In our study, the Fst algorithm was used to identify divergent genes. In total, 525 genes were identified as candidate divergent genes. One GO item containing 14 genes was related to bone development, and the DisGeNET database showed that our candidate genes were related to bone diseases. Furthermore, bone-related DEGs in the breast muscle showed different expression patterns, suggesting that the musculoskeletal system changed dramatically during duck domestication. These changes may be attributed to the limited activity space during domestication. In chickens, bone mineral density, trabecular bone volume, and trabecular microarchitecture were found to be significantly reduced when chickens were kept in small cages [36]. Therefore, domestic ducks may have lower bone strength and density. In our study, we found that the EIF2AK3 gene greatly differed between domestic and wild ducks, and many studies showed that mutations in the EIF2AK3 gene can lead to Wolcott-Rallison syndrome [37,38,39], a rare autosomal recessive disorder characterized by permanent insulin-dependent diabetes, multiple epiphyseal dysplasia, and growth retardation. In mice, EIF2AK3 is associated with the hindlimb morphology and body weight [31, 32, 40]. The EIF2AK3 gene plays an important role in the development and morphology of the domestic duck bone. This functional change in bone development may have led to the loss of flight in domestic ducks. Compared to their wild relatives, wild birds have a lighter mass, larger wing area, and greater bone length [41,42,43]. These differences are consistent with the major breeding goals. For example, as one of the most famous meat-type ducks worldwide, PK were bred for their fast growth rate and high fat deposition; additionally, their body weight can reach up to 3.1 kg at 35 days of age, whereas the adult MD weighs only 1.1–1.2 kg [44,45,46,47]. Although breeding greatly increased the body weight of ducks, long-term captivity weakened the importance of wings, which was accompanied by physiological changes such as flight muscle atrophy and decreased bone strength and wing size (limbs). For example, in a flightless steam duck (Tachyeres patachonicus), wing loading, humerus length, radius length, and ulna length were significantly changed compared to those in their flying relatives [41].

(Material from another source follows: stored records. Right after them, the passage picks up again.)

/-- R48: a channel delivers its next beat. It stands while its context does not run, under a gang
halt (R355), while its ring is full, and while order or a line region holds its accesses back. -/
def Run.copyBeat (r : Run s0) (gk ch : Nat) : Run s0 :=
  let g := r.s.gang gk
  match KV.find? ch g.chans with
  | none => r
  | some c =>
    match c.copies with
    | [] => r
    | id :: _ =>
      match KV.find? id r.s.ops with
      | none => r
      | some o =>
        match o.kind with
        | .copy src dst len done _ shape =>
          let n := beatLen g dst len done
          let full : Bool := match dst with
            | .queue q => match KV.find? q g.queues with
              | some x => decide (x.slots < (x.tail - x.head) + n / (4 * x.regs))
              | none => true
            | _ => false
          if c.st ≠ .running ∨ c.held ∨ o.stage ≠ .pending ∨ full ∨ r.s.hasChild id ∨
              !r.s.issues o.site g then r
          else
            let reads := beatReads src shape done n
            match beatFault r.s o.site g.ctx reads dst done n with
            | some b => if r.s.engineMay id o.fibre [] then r.stopChan gk ch id b else r
            | none =>
              let cells := reads.flatMap fun p => r.s.cellsAt o.site g.ctx (ptrVa p.1) p.2
              let out := match dst with
                | .mem p => r.s.cellsAt o.site g.ctx (ptrVa (ptrAdd p done)) n
                | _ => []
              let w := (out.map fun c => (false, c.1, 4)) ++ (match dst with
                | .scr off => [(true, g.scrKey (off + done), n)]
                | .queue q => (KV.find? q g.queues).toList.flatMap fun x => x.ringBytes g (n / (4 * x.regs))
                | _ => [])
              if !r.s.engineMay id o.fibre w ∨ (cells ++ out).any r.s.cellHeld then r
              else match r.s.unread o.got cells with
                | [] =>
                  let l := beatBytes r.s o.site g.ctx g o.got src shape done n
                  let r := (r.ncTouch o.site cells).deliverBeat gk id o g.ctx dst done l
                  if r.s.hasChild id then r else r.beatDone gk ch id
                | l => r.askWords o.fibre o.site id l
        | _ => r

/-! ### COPY, COPYB, CPWAIT -/

/-- Append a copy to a channel. -/
def Run.appendCopy (r : Run s0) (e : Env) (src dst : End) (len ch : Nat) (shape : Option Shape) : Run s0 :=
  let id := r.s.nextId
  let r := r.startOp e { kind := .copy src dst len 0 ch shape } 0 true true
  let r := match dst with
    | .queue q => r.updGang e.gk fun g => { g with queues := (KV.update q (fun x =>
        { x with inFlight := x.inFlight + len / (4 * x.regs) }) g.queues) }
    | _ => r
  r.updGang e.gk fun g =>
    let c := KV.getD ch {} g.chans
    { g with chans := KV.put ch { c with
        copies := c.copies ++ [id],
        st := if c.st = .idle then .running else c.st } g.chans }

/-- R274: source and destination of a COPY. -/
def copyEnds (ss ds dq : Bool) (e : Env) : End × End :=
  let v := e.op 0
  (if ss then .scr (w0 v).toNat else .mem (pair v),
   if dq then .queue ((w0 (v.drop 2)).toNat - 112)
   else if ds then .scr (w0 (v.drop 2)).toNat else .mem (pair (v.drop 2)))

/-- R274: the checks of one end. -/
def endCheck (s : State) (e : Env) (n : Nat) (wr : Bool) : End → Option Bad
  | .mem p => errOf (s.checkExtent e.site e.ctx p n 1 { rd := !wr, wr := wr })
  | .scr off => if e.g.ssize < off + n then some { cls := .bounds, addr := BitVec.ofNat 64 off } else none
  | .queue q => match KV.find? q e.g.queues with
    | some x => if n % (4 * x.regs) ≠ 0 then some { cls := .align, addr := BitVec.ofNat 64 (112 + q) }
      else none
    | none => none

def execCopy (g : BitVec 4) (sr l : BitVec 7) (ch : BitVec 3) (ss ds dq : BitVec 1) (s : State) :
    Host.Outcome State Fault Refusal :=
  let ends (e : Env) : End × End := copyEnds (decide (ss = 1)) (decide (ds = 1)) (decide (dq = 1)) e
  runWord s {
    i := .copy g sr l ch ss ds dq, guard := g, uses := [src sr 4, src l], noRegion := true,
    homeOnly := true,
    illeg := fun _ e =>
      if dq = 1 ∧ e.w 1 ≠ 0 then
        match KV.find? ((w0 ((e.op 0).drop 2)).toNat - 112) e.g.queues with
        | some x => if 112 ≤ (w0 ((e.op 0).drop 2)).toNat ∧ x.kind = 2 ∧ x.ch = ch.toNat then none
          else some 3
        | none => some 3
      else none,
    check := fun s e =>
      let n := (e.w 1).toNat
      if n = 0 then none
      else firstBad (endCheck s e n false (ends e).1) (endCheck s e n true (ends e).2),
    act := perLane fun r e =>
      if e.w 1 = 0 then r
      else r.appendCopy e (ends e).1 (ends e).2 (e.w 1).toNat ch.toNat none }

/-- R275: the pair of formats that a COPYB copies as they are or converts; the FMT reason of any other.
What a copy without conversion does with a format of no element width, or with GSZ = 11, is log
entry 20. -/
def pairBad (sf df : Nat) : Option Nat :=
  if sf = df ∨ (1 ≤ sf ∧ sf ≤ 6 ∧ 1 ≤ df ∧ df ≤ 6) then none else some 2

/-- A COPYB after its checks. -/
structure Reshape where
  src : DWord
  dst : DWord
  shape : Shape
  deriving DecidableEq, Repr

/-- R275: the descriptor's fields under two page formats. -/
def copybShape (m sf df : Nat) (rm : BitVec 2) : Reshape where
  src := dptr m 448
  dst := dptr m 384
  shape := {
    spitch := dfld m 352 32, dpitch := dfld m 320 32, rows := dfld m 304 16, cols := dfld m 288 16,
    sat := decide (dfld m 258 1 = 1), blk := decide (dfld m 257 1 = 1), tr := decide (dfld m 256 1 = 1),
    sfmt := sf, dfmt := df, rm := rm }

def xlErr (va : VAddr) (x : Nat × Nat) : Bad :=
  { cls := .xlat, addr := va.zeroExtend 64, reason := x.1, level := x.2 }

/-- R275: the checks of COPYB. Both pages are walked for their formats first (log entry 48). -/
def copybPlan (s : State) (e : Env) : Except Bad Reshape := do
  let p := e.ptr 0
  let cs ← descCheck s e p 64 64
  let ws ← readWords s e p cs
  let m := wordsVal ws
  let bad (n : Nat) : Except Bad Reshape :=
    .error { cls := .fmt, addr := (ptrVa p).zeroExtend 64, reason := n }
  let x := copybShape m 0 0 e.g.rm
  let q4odd (f : Nat) : Bool := decide (f = 8) && decide (x.shape.cols % 2 = 1)
  if dfld m 0 256 ≠ 0 ∨ dfld m 259 29 ≠ 0 ∨ x.shape.rows = 0 ∨ x.shape.cols = 0 ∨
      (x.shape.blk ∧ (ptrVa x.dst).toNat % 4096 ≠ 0) then bad 3
  else match s.xlate e.site e.ctx (ptrVa x.src) 1 with
    | .error b => .error (xlErr (ptrVa x.src) b)
    | .ok sx => match s.xlate e.site e.ctx (ptrVa x.dst) 1 with
      | .error b => .error (xlErr (ptrVa x.dst) b)
      | .ok dx =>
        let sf := leafFmt sx.leaf
        let df := leafFmt dx.leaf
        let y := copybShape m sf df e.g.rm
        match firstBad (errOf (s.checkExtent e.site e.ctx y.src y.shape.slen 1 { rd := true }))
          (errOf (s.checkExtent e.site e.ctx y.dst y.shape.len 1 { wr := true })), pairBad sf df with
        | some b, _ => .error b
        | none, some n => bad n
        | none, none =>
          if (!y.shape.blk ∧ y.shape.dpitch < y.shape.drow) ∨ q4odd sf then bad 3 else .ok y

def copybNeed (s : State) (e : Env) : List (Nat × Bool) :=
  match descCheck s e (e.ptr 0) 64 64 with
  | .ok cs => s.unread e.f.wbuf cs
  | .error _ => []

def execCopyb (g : BitVec 4) (p : BitVec 7) (ch : BitVec 3) (s : State) :
    Host.Outcome State Fault Refusal :=
  runWord s {
    i := .copyb g p ch, guard := g, uses := [src p 2], immOk := true, noRegion := true,
    homeOnly := true,
    hold := fun s e => engineHold s e || decide (copybNeed s e ≠ []),
    held := askHeld engineHold copybNeed,
    check := fun s e => errOf (copybPlan s e),
    act := withXl copybPlan fun r e x =>
      let cs := match descCheck r.s e (e.ptr 0) 64 64 with | .ok cs => cs | .error _ => []
      ((r.cacheXl e.site e.ctx (e.ptr 0)).ncTouch e.site cs).appendCopy e (.mem x.src) (.mem x.dst)
        x.shape.len ch.toNat (some x.shape) }

/-- R276: the condition that CPWAIT waits for. -/
def cpReached (c : Chan) (x : Nat) : Bool := decide ((c.count + 2 ^ 56 - x % 2 ^ 56) % 2 ^ 56 < 2 ^ 55)

/-- The fault of a stopped channel, raised at a word of fibre e (R274). -/
def Run.chanFault (r : Run s0) (e : Env) (ch : Nat) : Run s0 :=
  let c := KV.getD ch {} e.g.chans
  let note := c.copies.findSome? fun id => (KV.find? id r.s.ops).bind fun o => o.note
  match note with
  | none => r
  | some n => ((r.unissue e).updFibre e.key fun f => { f with
      restart := f.restart ||| (1#8 <<< ch) }).raise [n.fail e.key e.lane e.start]

/-- R276. R161 lists no CPWAIT among what blocks a fibre, though R346 has a code for one that is: while it
waits in its crew, its fibre counts as runnable, and its age goes on (log entry 61, DESIGN CHOICE). -/
def execCpwait (g : BitVec 4) (t : BitVec 7) (ch : BitVec 3) (s : State) :
    Host.Outcome State Fault Refusal :=
  let chan (s : State) (e : Env) : Chan := KV.getD ch.toNat {} (s.gang e.gk).chans
  runWord s {
    i := .cpwait g t ch, guard := g, stall := 6, uses := [src t 2], sigOk := false, noRegion := true,
    homeOnly := true,
    hold := fun s e => !cpReached (chan s e) (e.d 0).toNat && decide ((chan s e).st ≠ .faulted),
    act := perLane fun r e =>
      if cpReached (chan r.s e) (e.d 0).toNat then r.acquire e.site else r.chanFault e ch.toNat }

end Sys2Proof.Machine
end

TMEM132B and CLCA4 showed the highest Fst values. CLCA4 is involved in regulating electrolytic fluxes and thereby modulates secretion, absorption, cell volume, and membrane potential. CLCA4 was also found to be highly expressed in the human colon and esophagus, and variants of CLCA4 were associated with cystic fibrosis [48, 49], an inherited disorder that severely damages the lungs and digestive system. Selection of the CLCA4 gene may be related to changes in food composition. The TMEM132B is a member of the TMEM132 gene family [50]. The TMEM132 family is composed of neuronal genes, and mutations in the TMEM132 gene can cause nervous system diseases such as insomnia symptoms and hearing loss [51, 52]. A similar study in cattle showed that TMEM132E was positively selected [53]. Transcriptomic analysis revealed that some Fst candidate genes, mainly those with immune and metabolic functions, had different expression patterns. Interestingly, two genes (LOC101794647 and LOC113844272, also known as pancreatic alpha-amylase and pancreatic alpha-amylase-like, respectively) were found to be related to starch digestion, possibly because of the grain present in domestic duck feed. A similar selection effect was found in dogs, in which the starch digestion gene MGAM was selected and highly expressed [13]. In addition to bone development, our data suggest that the digestive, nervous, and immune systems were impacted during selection for breeding.

Conclusions

By comparing two wild duck species with domesticated duck breeds using both genomic and transcriptomic data, we found that domestic ducks changed in many aspects during domestication, particularly in the skeletal system.